*** Opening Data supplied ***

theorem readsBack_notify : ReadsBack s v 0xE000010 0xE000FFFF := by
  refine readsBack_of 14 0x10 rfl (by decide) hst hup rfl rfl rfl ⟨rfl, rfl, rfl, rfl, rfl, rfl⟩ ?_
  show reg (b2n (vbit v 31) * 2 ^ 31 + (BitVec.ofNat 2 (vfld v 29 2)).toNat * 2 ^ 29 + (BitVec.ofNat 16 (vfld v 0 16)).toNat)
    &&& 0xE000FFFF = v &&& 0xE000FFFF
  have := v.isLt
  refine and_mask_congr 16 29 (by decide) ?_ ?_
  all_goals
    simp only [reg, BitVec.toNat_ofNat, b2n_vbit, vfld, fld]
    omega

theorem readsBack_denials : ReadsBack s v 0x10000030 0xFFFFFFFF := by
  refine readsBack_of 16 0x30 rfl (by decide) hst hup rfl rfl rfl ⟨rfl, rfl, rfl, rfl, rfl, rfl⟩ (congrArg (· &&& _) ?_)
  show reg ((BitVec.ofNat 16 (vfld v 16 16)).toNat * 2 ^ 16 + (BitVec.ofNat 16 (vfld v 0 16)).toNat) = v
  apply BitVec.eq_of_toNat_eq
  have := v.isLt
  simp only [reg, BitVec.toNat_ofNat, vfld, fld]
  omega

theorem readsBack_clkStat : ReadsBack s v 0x1000000 0xFFFF := by
  refine readsBack_of 1 0 rfl (by decide) hst hup rfl rfl rfl ⟨rfl, rfl, rfl, rfl, rfl, rfl⟩ ?_
  show reg (s.clk.source.toNat * 2 ^ 30 + b2n s.clk.locked * 2 ^ 29 + b2n s.pow.floor * 2 ^ 28 + s.clk.timingPort.toNat * 2 ^ 23
    + (BitVec.ofNat 8 (vfld v 8 8)).toNat * 256 + (BitVec.ofNat 8 (vfld v 0 8)).toNat) &&& 0xFFFF = v &&& 0xFFFF
  refine and_mask_congr 16 32 (by decide) ?_ ?_
  · simp only [reg, BitVec.toNat_ofNat, vfld, fld]
    omega
  · rw [Nat.div_eq_of_lt (BitVec.isLt _), Nat.div_eq_of_lt v.isLt]

end

/-- Settles O54: a write that reaches no register is lost, a secure register counts a denial, and each register of the list reads as written. -/
theorem registerWrites : Obligations.RegisterWrites := by
  intro s v hi hst at_ block place
  refine ⟨fun a p ha => ?_, fun a p hd => ?_, fun off p ho hr => ?_, fun _ off p ho hr hsec hp hup => ?_, fun hon hl off mask hm => ?_⟩
  · rw [exec_registerWrite, writeRegister_elsewhere ha, (RegistersOnly.refl s).moved hst]
  · rw [exec_registerWrite, writeRegister_down (hd.elim (pathUp_off · p) id), (RegistersOnly.refl s).moved hst]
  · rw [exec_registerWrite, writeRegister_unoccupied ho hr, (RegistersOnly.refl s).moved hst]
  · rw [exec_registerWrite, writeRegister_occupied hup ho hr, regWrite_denied hup hp (Nat.mul_mod_left _ 4) hsec,
      (denied_registersOnly s).moved hst]
    rfl
  · have hup : s.pathUp .bursenSecure = true := by simp [State.pathUp, hon, State.linkUp, hl]
    show ReadsBack s v off mask
    simp only [List.mem_append, List.mem_map, List.mem_range, List.mem_cons, List.not_mem_nil, or_false, Prod.mk.injEq] at hm
    rcases hm with ((⟨k, hk, rfl, rfl⟩ | ⟨k, hk, rfl, rfl⟩) | ⟨rfl, rfl⟩ | ⟨rfl, rfl⟩ | ⟨rfl, rfl⟩ | ⟨rfl, rfl⟩ | ⟨rfl, rfl⟩) | ⟨k, hk, rfl, rfl⟩
    · exact readsBack_mmuCtx hst hup v hi.mmu hk
    · exact readsBack_mmuRoot hst hup v hi.mmu hk
    · exact readsBack_domain hst hup v
    · exact readsBack_suppressed hst hup v
    · exact readsBack_notify hst hup v
    · exact readsBack_denials hst hup v
    · exact readsBack_clkStat hst hup v
    · exact readsBack_fqBase hst hup v hi.gz hk

end Sys2Proof.Machine

/-!
PROOFS. The checks of a host command in their order (R27, R226–R229): every row of the command table goes through the gate of an immediate
command, and one that is turned away leaves nothing but its response.
-/

namespace Sys2Proof.Machine

/-! ### A response alone changes nothing else -/

/-- The state with another response to the last exchange. -/
def State.responded (s : State) (r : Option Response) : State := { s with cmd := { s.cmd with resp := r } }

theorem turnAway_eq_responded (s : State) (result detail : Nat) :
    s.turnAway result detail = s.responded (some {
      detail := BitVec.ofNat 16 detail, result := BitVec.ofNat 8 result
      state := BitVec.ofNat 3 s.top.st.code, gtLow := s.clk.gt.setWidth 32 }) := rfl

theorem State.Calm.responded {s : State} {n : Nat} (h : s.Calm n) (r : Option Response) : (s.responded r).Calm n :=
  ⟨h.save, h.stop, h.reset, h.run, h.top⟩

theorem State.Still.checkAll_responded {s : State} (h : s.Still) (r : Option Response) : (s.responded r).checkAll = s.responded r :=
  (h.calm.responded r).checkAll

theorem State.Still.finishLoads_responded {s : State} (h : s.Still) (r : Option Response) : (s.responded r).finishLoads = s.responded r :=
  finishLoads_fixed h.loads

/-! ### The gate of a command (R226, R229) -/

section
variable {s : State} (op : Nat) (x : Exchange) (masks : List Nat) (sec : Bool) (act : State → State)

theorem immediateCommand_deaf (h : s.deaf = true) : s.immediateCommand op x masks sec act = s := by
  simp [State.immediateCommand, h]

theorem immediateCommand_busy (h : s.deaf = false) (hf : s.top.st.firmware = true) (hr : s.fwRuns = false) :
    s.immediateCommand op x masks sec act = s.turnAway 1 2 := by
  simp [State.immediateCommand, h, hf, hr]

theorem immediateCommand_barred (h : s.deaf = false) (hf : s.top.st.firmware = false ∨ s.fwRuns = true) {result detail : Nat}
    (hb : s.barred op x masks sec = some (result, detail)) : s.immediateCommand op x masks sec act = s.turnAway result detail := by
  have taken : (s.top.st.firmware && !s.fwRuns) = false := by rcases hf with hf | hf <;> simp [hf]
  simp [State.immediateCommand, h, taken, hb]

end

/-- What a command leads to at once: nothing, the checks of the contexts, or those of the loads before them. -/
def Settling (f : State → State) : Prop := f = id ∨ f = State.checkAll ∨ f = fun s => s.finishLoads.checkAll

theorem Settling.responded {f : State → State} (hf : Settling f) {s : State} (h : s.Still) (r : Option Response) :
    f (s.responded r) = s.responded r := by
  rcases hf with rfl | rfl | rfl
  · rfl
  · exact h.checkAll_responded r
  · show (s.responded r).finishLoads.checkAll = _
    rw [h.finishLoads_responded, h.checkAll_responded]

theorem settling_id : Settling id := .inl rfl
theorem settling_checkAll : Settling State.checkAll := .inr (.inl rfl)
theorem settling_loads : Settling fun s => s.finishLoads.checkAll := .inr (.inr rfl)

/-- The answer is that of the gate of an immediate command, with whatever comes behind it. -/
def Gated (op : Nat) (x : Exchange) (masks : List Nat) (sec : Bool) (s : State) (answer : Out) : Prop :=
  ∃ act f, Settling f ∧ answer = .next (f (s.immediateCommand op x masks sec act))

theorem gated_immediate {f : State → State} (hf : Settling f) {op : Nat} {x : Exchange} {masks : List Nat} {sec : Bool} {s : State}
    {act : State → State} : Gated op x masks sec s (.next (f (s.immediateCommand op x masks sec act))) := ⟨act, f, hf, rfl⟩

/-- A command with a handle passes the same gate; its values, slot and fit come behind it. -/
theorem gated_handle {f : State → State} (hf : Settling f) {op : Nat} {x : Exchange} {masks : List Nat} {sec : Bool} {s : State} {what : Op}
    {arg : Nat} {values : State → Option (Nat × Nat)} {fit : State → Option Nat} {act : State → Nat → State} :
    Gated op x masks sec s (.next (f (s.handleCommand op x masks sec what arg values fit act))) := by
  refine ⟨fun _ => s.handleCommand op x masks sec what arg values fit act, f, hf, congrArg (fun t => Host.Outcome.next (f t)) ?_⟩
  unfold State.immediateCommand
  by_cases deaf : s.deaf = true
  · simp [State.handleCommand, deaf]
  by_cases busy : (s.top.st.firmware && !s.fwRuns) = true
  · simp [State.handleCommand, deaf, busy]
  cases barred : s.barred op x masks sec <;> simp [State.handleCommand, deaf, busy, barred]

/-- Every row of the command table passes the gate with its own opcode, masks and attribute (Tables 9-5 to 9-7). -/
theorem exec_gated : ∀ row ∈ Claims.commands, ∀ (s : State) (x : Exchange),
    Gated row.1 x row.2.2.1 row.2.1 s (exec (row.2.2.2 x) s) := by
  simp only [Claims.commands, List.forall_mem_append, List.forall_mem_cons, List.not_mem_nil, false_implies,
    implies_true, and_true]
  refine ⟨⟨?_, ?_, ?_, ?_, ?_, ?_, ?_, ?_, ?_, ?_, ?_, ?_⟩, ?_, ?_, ?_, ?_, ?_, ?_, ?_, ?_, ?_, ?_⟩ <;> intro s x
  · -- SETUP_COMPLETION
    exact gated_immediate settling_id
  · -- LOAD_IMAGE
    exact gated_handle settling_loads
  · -- FIT_CHECK
    exact gated_handle settling_id
  · -- START
    exact gated_handle settling_checkAll
  · -- STOP
    exact gated_handle settling_checkAll
  · -- CANCEL
    exact gated_immediate settling_checkAll
  · -- QUERY
    exact gated_handle settling_id
  · -- RETIRE
    exact gated_immediate settling_id
  · -- MEM_COPY
    exact gated_handle settling_id
  · -- MEM_FILL
    exact gated_handle settling_id
  · -- SAVE_CONTEXT
    exact gated_handle settling_checkAll
  · -- RESTORE_CONTEXT
    exact gated_handle settling_checkAll
  · -- CADENCE_ARM
    exact gated_handle settling_id
  · -- CADENCE_DISARM
    exact gated_handle settling_checkAll
  · -- POWER_ENVELOPE
    exact gated_handle settling_id
  · -- DOMAIN_JOIN
    exact gated_handle settling_id
  · -- DOMAIN_LEAVE
    exact gated_handle settling_checkAll
  · -- RESERVOIR_LEARN
    exact gated_handle settling_id
  · -- RESERVOIR_RESTORE
    exact gated_handle settling_id
  · -- ATTEST
    exact gated_handle settling_id
  · -- DRAIN
    exact gated_handle settling_id
  · -- RESET_MODULE
    exact gated_immediate settling_id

*** Closing Data supplied ***

◆ To do:
Where does the word "passes" occur in the data? Copy every line that has it.

◆ Response:
/-- A command with a handle passes the same gate; its values, slot and fit come behind it. -/
/-- Every row of the command table passes the gate with its own opcode, masks and attribute (Tables 9-5 to 9-7). -/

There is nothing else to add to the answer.